**Entries provided**
-- ==== Sys2Proof/Machine/Dan3.lean ====
section
/-! DEFINITION. The elements of DAN3 (46_dan1_dan3.md R311 to R319). -/

namespace Sys2Proof.Machine

/-- `DAN3.SUBSET` (R311). -/
def dan3Subset (subset : BitVec 3) (s : State) : Res State Fault Unit := .ok () { s with dSubset := subset }

/-- `DAN3.FIRST` (R311). -/
def dan3First (value : Byte) (s : State) : Res State Fault Unit := thenState (putByte value s) .token

/-- `DAN3.LIT` (R314). -/
def dan3Lit (value : Byte) (s : State) : Res State Fault Unit := thenState (putByte value s) .token

/-- `DAN3.MATCH` (R315 to R317). -/
def dan3Match (len : Word) (off : Dan3Offset) (s : State) : Res State Fault Unit :=
  thenState (copy (dan3Offset off) len.toNat s) .token

/-- `DAN3.RAW` (R318). -/
def dan3Raw (n1 : Byte) (s : State) : Res State Fault Unit :=
  thenState (literalRun (dan3RawLength n1) s) .token

/-- `DAN3.END` (R319). -/
def dan3End (s : State) : Res State Fault Unit := setDState .done s

/-- `DAN3.SUBSET` is the first part of a header step and is not counted by itself (notes/assumptions/15.md). -/
def execDan3Subset (subset : BitVec 3) (s : State) : Host.Outcome State Fault Refusal :=
  operation (quiet (dan3Subset subset)) s

def execDan3First (value : Byte) (s : State) : Host.Outcome State Fault Refusal := tokenStep (dan3First value) s

def execDan3Lit (value : Byte) (s : State) : Host.Outcome State Fault Refusal := tokenStep (dan3Lit value) s

def execDan3Match (len : Word) (off : Dan3Offset) (s : State) : Host.Outcome State Fault Refusal :=
  tokenStep (dan3Match len off) s

def execDan3Raw (n1 : Byte) (s : State) : Host.Outcome State Fault Refusal := tokenStep (dan3Raw n1) s

def execDan3End (s : State) : Host.Outcome State Fault Refusal := tokenStep dan3End s

end Sys2Proof.Machine
end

**How to complete this task**
The string to find is "Machine"; copy every line of the listing that has it.

**Your solution**
-- ==== Sys2Proof/Machine/Dan3.lean ====
namespace Sys2Proof.Machine
end Sys2Proof.Machine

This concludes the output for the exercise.